Once you find the line containing "keyShapeOk n fl (uAt b" in the data below, copy it and each following line exactly, up to and including the line containing "((uAt c.body 5", and nothing else.
[PROVIDED MATERIAL — start]
/-- States and operands that meet what ServicePortCommandsAnswer assumes, clause by clause. -/
theorem witness_ServicePortCommandsAnswer :
    (∃ (s : State) (b : Bytes), s.dev.svcUp = true ∧ b = []) ∧
    (∃ (s : State) (b : Bytes), s.dev.svcUp = true ∧ let d := svcTook s.dev;
      ∃ ok : Bool, b.length = 194 ∧ uAt b 0 1 < 32 ∧ uAt b 1 1 ≤ 1 ∧ d.boot.nonce = true ∧ ok = true) ∧
    (∃ (s : State) (b : Bytes), s.dev.svcUp = true ∧ let d := svcTook s.dev;
      ∃ ok : Bool, b.length = 194 ∧ uAt b 0 1 < 32 ∧ uAt b 1 1 ≤ 1 ∧ (d.boot.nonce = false ∨ ok = false)) ∧
    (∃ (s : State) (b : Bytes), s.dev.svcUp = true ∧ b.length = 1 ∧ uAt b 0 1 ≤ 2) ∧
    (∃ s : State, s.dev.svcUp = true ∧ let d := svcTook s.dev;
      let may (r : Nat) : Prop := bitOf s.dev.svcRights r = true;
      ∃ imgs : List (Nat × List (BitVec 8)), ∃ good : List Nat, may 0 ∧ let set : Tab Bytes := imgs.foldl (fun t e => Tab.put t e.1 e.2) [];
      d.setOk set good = true) ∧
    (∃ s : State, s.dev.svcUp = true ∧ let d := svcTook s.dev;
      let may (r : Nat) : Prop := bitOf s.dev.svcRights r = true;
      ∃ imgs : List (Nat × List (BitVec 8)), ∃ good : List Nat, may 0 ∧ let set : Tab Bytes := imgs.foldl (fun t e => Tab.put t e.1 e.2) [];
      d.setOk set good = false) ∧
    (∃ (s : State) (b : Bytes), s.dev.svcUp = true ∧ let d := svcTook s.dev;
      let may (r : Nat) : Prop := bitOf s.dev.svcRights r = true;
      ∃ good : List Nat, may 0 ∧ b = [] ∧ (d.boot.holder = 0 ∨ d.boot.holder = 5) ∧ let e : Device := { d with boot := { d.boot with stage := d.boot.recov, holder := 5 } };
      e.setOk e.candidateSet good = true) ∧
    (∃ (s : State) (b : Bytes), s.dev.svcUp = true ∧ let d := svcTook s.dev;
      let may (r : Nat) : Prop := bitOf s.dev.svcRights r = true; may 1 ∧ b.length = 64 ∧ d.boot.otp.length < 4) ∧
    (∃ s : State, s.dev.svcUp = true ∧ let d := svcTook s.dev;
      let may (r : Nat) : Prop := bitOf s.dev.svcRights r = true; may 1 ∧ d.tmp.active = 0) ∧
    (∃ s : State, s.dev.svcUp = true ∧ let d := svcTook s.dev;
      let may (r : Nat) : Prop := bitOf s.dev.svcRights r = true;
      ∃ (id : List (BitVec 8)) (ok : Bool), may 1 ∧ id.length = 12 ∧ d.keyed = true ∧ ok = true) ∧
    (∃ s : State, s.dev.svcUp = true ∧ let d := svcTook s.dev;
      let may (r : Nat) : Prop := bitOf s.dev.svcRights r = true;
      ∃ id : List (BitVec 8), may 1 ∧ id.length = 12 ∧ d.keyed = false) ∧
    (∃ (s : State) (b : Bytes), s.dev.svcUp = true ∧ let d := svcTook s.dev;
      let may (r : Nat) : Prop := bitOf s.dev.svcRights r = true;
      may 3 ∧ d.standby = false ∧ stopBodyOk b false = true ∧ uAt b 0 1 = 0) ∧
    (∃ (s : State) (b : Bytes), s.dev.svcUp = true ∧ let d := svcTook s.dev;
      let may (r : Nat) : Prop := bitOf s.dev.svcRights r = true;
      may 3 ∧ d.standby = false ∧ stopBodyOk b true = true ∧ b.take 4 = [0, 0, 0, 4] ∧
      bitOf d.stp.latch 10 = true) ∧
    (∃ (s : State) (b : Bytes), s.dev.svcUp = true ∧ let d := svcTook s.dev;
      let may (r : Nat) : Prop := bitOf s.dev.svcRights r = true;
      may 3 ∧ b = [] ∧ d.standalone = false ∧ d.tmp.cinder = true) ∧
    (∃ (s : State) (b : Bytes), s.dev.svcUp = true ∧ let may (r : Nat) : Prop := bitOf s.dev.svcRights r = true;
      may 4 ∧ b = []) ∧
    (∃ s : State, s.dev.svcUp = true ∧ let d := svcTook s.dev;
      let may (r : Nat) : Prop := bitOf s.dev.svcRights r = true;
      ∃ (ok : Bool) (y : SvcSession), may 2 ∧ d.boot.sess = some y ∧ y.vendor = true ∧ d.boot.policy 0 = false ∧
      (d.boot.policy 1 = false ∨ ok = true)) ∧
    (∃ (s : State) (b : Bytes), s.dev.svcUp = true ∧ let may (r : Nat) : Prop := bitOf s.dev.svcRights r = true;
      may 1 ∧ cfgOk b = true) ∧
    (∃ (s : State) (b : Bytes), s.dev.svcUp = true ∧ let may (r : Nat) : Prop := bitOf s.dev.svcRights r = true;
      may 1 ∧ cfgOk b = false) ∧
    (∃ (s : State) (b : Bytes), s.dev.svcUp = true ∧ let d := svcTook s.dev;
      let may (r : Nat) : Prop := bitOf s.dev.svcRights r = true;
      ∃ c : Bytes, may 1 ∧ b = [] ∧ d.boot.cfg = some c) ∧
    (∃ s : State, s.dev.svcUp = true ∧ bitOf s.dev.svcRights 1 = false) ∧
    (∃ s : State, s.dev.svcUp = true ∧ ∃ y : SvcSession, s.dev.boot.sess = some y) :=
  ⟨⟨st (svcOn), ([] : Bytes), by decide +kernel, by decide +kernel⟩,
    ⟨st (svcOn), ([31, 1] ++ zeros 192 : Bytes), by decide +kernel, true, by decide +kernel, by decide +kernel,
      by decide +kernel, by decide +kernel, by decide +kernel⟩,
    ⟨st (svcOn), ([31, 1] ++ zeros 192 : Bytes), by decide +kernel, false, by decide +kernel, by decide +kernel,
      by decide +kernel, by decide +kernel⟩,
    ⟨st (svcOn), ([2] : Bytes), by decide +kernel, by decide +kernel, by decide +kernel⟩,
    ⟨st (svcOn), by decide +kernel, aSet, [1, 2, 3, 4], by decide +kernel, by decide +kernel⟩,
    ⟨st (svcOn), by decide +kernel, aSet, [1, 2, 3], by decide +kernel, by decide +kernel⟩,
    ⟨st (svcOn), ([] : Bytes), by decide +kernel, [1, 2, 3, 4], by decide +kernel, by decide +kernel,
      by decide +kernel, by decide +kernel⟩,
    ⟨st (svcOn), (zeros 64 : Bytes), by decide +kernel, by decide +kernel, by decide +kernel, by decide +kernel⟩,
    ⟨st (svcOn), by decide +kernel, by decide +kernel, by decide +kernel⟩,
    ⟨st (svcOn), by decide +kernel, zeros 12, true, by decide +kernel, by decide +kernel, by decide +kernel,
      by decide +kernel⟩,
    ⟨st ({ svcOn with keys := { svcOn.keys with rootOk := false } }), by decide +kernel, zeros 12,
      by decide +kernel, by decide +kernel, by decide +kernel⟩,
    ⟨st (svcOn), (zeros 4 ++ leBytes 8 0xFFFFFFFFFFFFFFFF : Bytes), by decide +kernel, by decide +kernel,
      by decide +kernel, by decide +kernel, by decide +kernel⟩,
    ⟨st ({ svcOn with stp := { svcOn.stp with latch := 0x400 } }), ([0, 0, 0,
      4] ++ leBytes 8 0xFFFFFFFFFFFFFFFF : Bytes), by decide +kernel, by decide +kernel, by decide +kernel,
      by decide +kernel, by decide +kernel, by decide +kernel⟩,
    ⟨st ({ (svcOn.wrN PAIR_CTRL 1) with tmp := { svcOn.tmp with cinder := true } }), ([] : Bytes),
      by decide +kernel, by decide +kernel, by decide +kernel, by decide +kernel, by decide +kernel⟩,
    ⟨st (svcOn), ([] : Bytes), by decide +kernel, by decide +kernel, by decide +kernel⟩,
    ⟨st ({ (svcOn.wrN PAIR_CTRL 1) with tmp := { svcOn.tmp with cinder := true } }), by decide +kernel, false,
      (⟨31, true, svcOn.upNs⟩ : SvcSession), by decide +kernel, by decide +kernel, by decide +kernel,
      by decide +kernel, by decide +kernel⟩,
    ⟨st (svcOn), ([0xF1, 1, 0, 0] ++ leBytes 4 (crc32 [0xF1, 1, 0, 0]) : Bytes), by decide +kernel,
      by decide +kernel, by decide +kernel⟩,
    ⟨st (svcOn), ([] : Bytes), by decide +kernel, by decide +kernel, by decide +kernel⟩,
    ⟨st ({ svcOn with boot := { svcOn.boot with cfg := some [1] } }), ([] : Bytes), by decide +kernel,
      ([1] : Bytes), by decide +kernel, by decide +kernel, by decide +kernel⟩,
    ⟨st ({ svcOn with boot := { svcOn.boot with sess := some ⟨29, true, 5⟩ } }), by decide +kernel,
      by decide +kernel⟩,
    ⟨st ({ svcOn with boot := { svcOn.boot with sess := some ⟨29, true, 5⟩ } }), by decide +kernel, (⟨29, true,
      5⟩ : SvcSession), by decide +kernel⟩⟩

/-- States and operands that meet what KeyCommandsChangeTheSlots assumes, clause by clause. -/
theorem witness_KeyCommandsChangeTheSlots :
    (∃ (s : State) (h : HostPkt) (c : Cmd) (e : Device) (code : Nat) (cmd : Instr), ((code = 0x0900 ∧ (∃ ok,
      cmd = .keyLoad h ok) ∧ c.body.length = 100 ∨ code = 0x0901 ∧ cmd = .keyUnload h ∧
      c.body.length = 4 ∨ code = 0x0902 ∧ cmd = .keyGenerate h ∧ c.body.length = 8 ∨ code = 0x0903 ∧
      cmd = .keyImport h ∧ c.body.length = 56 ∨ code = 0x0904 ∧ cmd = .keyInvalidate h ∧
      c.body.length = 4 ∨ code = 0x0905 ∧ cmd = .keyStatus h ∧ c.body.length = 0)) ∧ s.dev.takes code h = some (c,
      e) ∧ ((e.keyed = false ∨ e.right c.part rPlan = false ∧ code ≠ 0x0905))) ∧
    (∃ (s : State) (h : HostPkt) (c : Cmd) (e : Device), e.keyed = true ∧ e.right c.part rPlan = true ∧ let n := uAt c.body 0 1;
      let fl := uAt c.body 1 1; s.dev.takes 0x0900 h = some (c, e) ∧ c.body.length = 100 ∧ let b := c.body.drop 4;
      n < 128 ∧ fl < 2 ∧ uAt c.body 2 2 = 0 ∧ e.maySlot c.part n = true ∧
      ((fl = 1 → e.maySlot c.part (n + 1) = true)) ∧ blobOk b = true ∧
      keyShapeOk n fl (uAt b 3 1) (uAt b 6 1) (uAt b 7 1) = true ∧ e.mayParent c.part (uAt b 2 1) = true ∧
      e.parentLoaded (uAt b 2 1) = true ∧ uAt b 4 2 = e.gen (uAt b 2 1)) ∧
    (∃ (s : State) (h : HostPkt) (c : Cmd) (e : Device), e.keyed = true ∧ e.right c.part rPlan = true ∧ let n := uAt c.body 0 1;
      let fl := uAt c.body 1 1;
      ∃ (code : Nat) (cmd : Instr), ((code = 0x0902 ∧ cmd = .keyGenerate h ∧ c.body.length = 8 ∨ code = 0x0903 ∧
      cmd = .keyImport h ∧ c.body.length = 56)) ∧ s.dev.takes code h = some (c, e) ∧ n < 128 ∧ uAt c.body 6 2 = 0 ∧
      uAt c.body 2 1 < 64 ∧ keyShapeOk n fl (uAt c.body 3 1) (uAt c.body 4 1) (uAt c.body 5 1) = true ∧
      e.maySlot c.part n = true ∧ ((fl = 1 → e.maySlot c.part (n + 1) = true)) ∧
      e.mayParent c.part (uAt c.body 2 1) = true ∧ e.parentLoaded (uAt c.body 2 1) = true ∧
      ((uAt c.body 5 1 = 0xFF ∨ Tab.find e.keys.regs (uAt c.body 5 1) = none))) ∧
    (∃ (s : State) (h : HostPkt) (c : Cmd) (e : Device), e.keyed = true ∧ e.right c.part rPlan = true ∧ let n := uAt c.body 0 1;
      s.dev.takes 0x0901 h = some (c, e) ∧ c.body.length = 4 ∧ n < 128 ∧ uAt c.body 1 3 = 0 ∧
      e.maySlot c.part n = true ∧ (e.slot n).st ≠ 0) ∧
    (∃ (s : State) (h : HostPkt) (c : Cmd) (e : Device), e.keyed = true ∧ e.right c.part rPlan = true ∧ let n := uAt c.body 0 1;
      s.dev.takes 0x0901 h = some (c, e) ∧ c.body.length = 4 ∧ n < 128 ∧ uAt c.body 1 3 = 0 ∧
      e.maySlot c.part n = true ∧ (e.slot n).st = 0) ∧
    (∃ (s : State) (h : HostPkt) (c : Cmd) (e : Device), e.keyed = true ∧ e.right c.part rPlan = true ∧ let n := uAt c.body 0 1;
      s.dev.takes 0x0904 h = some (c, e) ∧ c.body.length = 4 ∧ n < 64 ∧ uAt c.body 1 3 = 0 ∧
      e.mayParent c.part n = true ∧ ((∀ k, e.gen k < 0xFFFF))) ∧
    (∃ (s : State) (h : HostPkt) (c : Cmd) (e : Device), e.keyed = true ∧ s.dev.takes 0x0905 h = some (c, e) ∧
      c.body = []) ∧
    (∃ (s : State) (src : Nat), src < 11 ∧ s.dev.armed src = true) ∧
    (∃ (s : State) (src : Nat), src < 11 ∧ s.dev.armed src = true ∧ s.dev.tmp.cinder = false ∧ ∃ p : Nat, p < 4) :=
  ⟨⟨st ({ live with hst := { live.hst with parts := [] } }), pkt [127, 0, 0, 0],
      cmd ({ live with hst := { live.hst with parts := [] } }) 0x0901 [127, 0, 0, 0],
      dev ({ live with hst := { live.hst with parts := [] } }) 0x0901 [127, 0, 0, 0], 0x0901,
      Instr.keyUnload (pkt [127, 0, 0, 0]), Or.inr (Or.inl ⟨rfl, rfl, by decide +kernel⟩), by decide +kernel,
      by decide +kernel⟩,
    ⟨st live, pkt ([127, 0, 0, 0] ++ blob 2 2), cmd live 0x0900 ([127, 0, 0, 0] ++ blob 2 2),
      dev live 0x0900 ([127, 0, 0, 0] ++ blob 2 2), by decide +kernel, by decide +kernel, by decide +kernel,
      by decide +kernel, by decide +kernel, by decide +kernel, by decide +kernel, by decide +kernel,
      by decide +kernel, by decide +kernel, by decide +kernel, by decide +kernel, by decide +kernel,
      by decide +kernel⟩,
    ⟨st live, pkt [127, 0, 4, 2, 2, 63, 0, 0], cmd live 0x0902 [127, 0, 4, 2, 2, 63, 0, 0], dev live 0x0902 [127,
      0, 4, 2, 2, 63, 0, 0], by decide +kernel, by decide +kernel, 0x0902, Instr.keyGenerate (pkt [127, 0, 4, 2, 2,
      63, 0, 0]), by decide +kernel, by decide +kernel, by decide +kernel, by decide +kernel, by decide +kernel,
      by decide +kernel, by decide +kernel, by decide +kernel, by decide +kernel, by decide +kernel,
      by decide +kernel⟩,
    ⟨st (live.setSlot 127 (keyOf 3 1)), pkt [127, 0, 0, 0], cmd (live.setSlot 127 (keyOf 3 1)) 0x0901 [127, 0, 0,
      0], dev (live.setSlot 127 (keyOf 3 1)) 0x0901 [127, 0, 0, 0], by decide +kernel, by decide +kernel,
      by decide +kernel, by decide +kernel, by decide +kernel, by decide +kernel, by decide +kernel,
      by decide +kernel⟩,
    ⟨st live, pkt [127, 0, 0, 0], cmd live 0x0901 [127, 0, 0, 0], dev live 0x0901 [127, 0, 0, 0],
      by decide +kernel, by decide +kernel, by decide +kernel, by decide +kernel, by decide +kernel,
      by decide +kernel, by decide +kernel, by decide +kernel⟩,
    ⟨st (live.setSlot 127 (keyOf 3 1)), pkt [4, 0, 0, 0], cmd (live.setSlot 127 (keyOf 3 1)) 0x0904 [4, 0, 0, 0],
      dev (live.setSlot 127 (keyOf 3 1)) 0x0904 [4, 0, 0, 0], by decide +kernel, by decide +kernel,
      by decide +kernel, by decide +kernel, by decide +kernel, by decide +kernel, by decide +kernel,
      fun _ => (by decide : 0 < 0xFFFF)⟩,
    ⟨st (live.setSlot 127 (keyOf 2 1)), pkt ([] : Bytes), cmd (live.setSlot 127 (keyOf 2 1)) 0x0905 ([] : Bytes),
      dev (live.setSlot 127 (keyOf 2 1)) 0x0905 ([] : Bytes), by decide +kernel, by decide +kernel,
      by decide +kernel⟩,
    ⟨st live, 10, by decide +kernel, by decide +kernel⟩,
    ⟨st live, 10, by decide +kernel, by decide +kernel, by decide +kernel, 3, by decide +kernel⟩⟩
[PROVIDED MATERIAL — finish]
ANSWER FOR THIS EXERCISE
      keyShapeOk n fl (uAt b 3 1) (uAt b 6 1) (uAt b 7 1) = true ∧ e.mayParent c.part (uAt b 2 1) = true ∧
      e.parentLoaded (uAt b 2 1) = true ∧ uAt b 4 2 = e.gen (uAt b 2 1)) ∧
    (∃ (s : State) (h : HostPkt) (c : Cmd) (e : Device), e.keyed = true ∧ e.right c.part rPlan = true ∧ let n := uAt c.body 0 1;
      let fl := uAt c.body 1 1;
      ∃ (code : Nat) (cmd : Instr), ((code = 0x0902 ∧ cmd = .keyGenerate h ∧ c.body.length = 8 ∨ code = 0x0903 ∧
      cmd = .keyImport h ∧ c.body.length = 56)) ∧ s.dev.takes code h = some (c, e) ∧ n < 128 ∧ uAt c.body 6 2 = 0 ∧
      uAt c.body 2 1 < 64 ∧ keyShapeOk n fl (uAt c.body 3 1) (uAt c.body 4 1) (uAt c.body 5 1) = true ∧
      e.maySlot c.part n = true ∧ ((fl = 1 → e.maySlot c.part (n + 1) = true)) ∧
      e.mayParent c.part (uAt c.body 2 1) = true ∧ e.parentLoaded (uAt c.body 2 1) = true ∧
      ((uAt c.body 5 1 = 0xFF ∨ Tab.find e.keys.regs (uAt c.body 5 1) = none))) ∧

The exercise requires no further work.